Recorded data:
***
/-- Registers that resets keep (log entry 25). -/
abbrev Reg.lasting : List Reg := [.ABT_ALERTEN, .ABT_CFG, .ABT_EVENT, .ABT_FCTL, .ABT_IIN, .ABT_ILIM, .ABT_PIN, .ABT_PMB,
    .ABT_RES, .ABT_STAT, .ABT_TEMP, .ABT_TLIM, .ABT_VIN, .ABT_VMIN, .ABT_VOUT, .ABT_VTHR0, .ABT_VTHR1, .CLK_OSC, .GLB_IOCFG,
    .GLB_PERST, .GLB_TEMP, .GLB_TEMPMAX, .KEY_IDPUB, .KEY_SERIAL, .REC_HOURS, .REC_PCYCLE]

/-- A next state that a command answers has kept the parts and the registers listed. -/
def LeavesAlone (c : Instr) (ps : List Piece) (rs : List Reg) : Prop := ∀ s : State, Keeps (exec c s) (Leaves ps rs s)

/-- It has kept the banks, the stage copies and the certificate area. -/
def LeavesStores (c : Instr) : Prop :=
  ∀ s : State, Keeps (exec c s) fun t => t.img.bank = s.img.bank ∧ t.key.stage = s.key.stage ∧ t.key.cert = s.key.cert

end Sys2Proof.Machine
end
***
__Work to complete__: Copy every record above exactly as it appears.

__Task result__:
/-- Registers that resets keep (log entry 25). -/
abbrev Reg.lasting : List Reg := [.ABT_ALERTEN, .ABT_CFG, .ABT_EVENT, .ABT_FCTL, .ABT_IIN, .ABT_ILIM, .ABT_PIN, .ABT_PMB,
    .ABT_RES, .ABT_STAT, .ABT_TEMP, .ABT_TLIM, .ABT_VIN, .ABT_VMIN, .ABT_VOUT, .ABT_VTHR0, .ABT_VTHR1, .CLK_OSC, .GLB_IOCFG,
    .GLB_PERST, .GLB_TEMP, .GLB_TEMPMAX, .KEY_IDPUB, .KEY_SERIAL, .REC_HOURS, .REC_PCYCLE]

/-- A next state that a command answers has kept the parts and the registers listed. -/
def LeavesAlone (c : Instr) (ps : List Piece) (rs : List Reg) : Prop := ∀ s : State, Keeps (exec c s) (Leaves ps rs s)

/-- It has kept the banks, the stage copies and the certificate area. -/
def LeavesStores (c : Instr) : Prop :=
  ∀ s : State, Keeps (exec c s) fun t => t.img.bank = s.img.bank ∧ t.key.stage = s.key.stage ∧ t.key.cert = s.key.cert

end Sys2Proof.Machine
end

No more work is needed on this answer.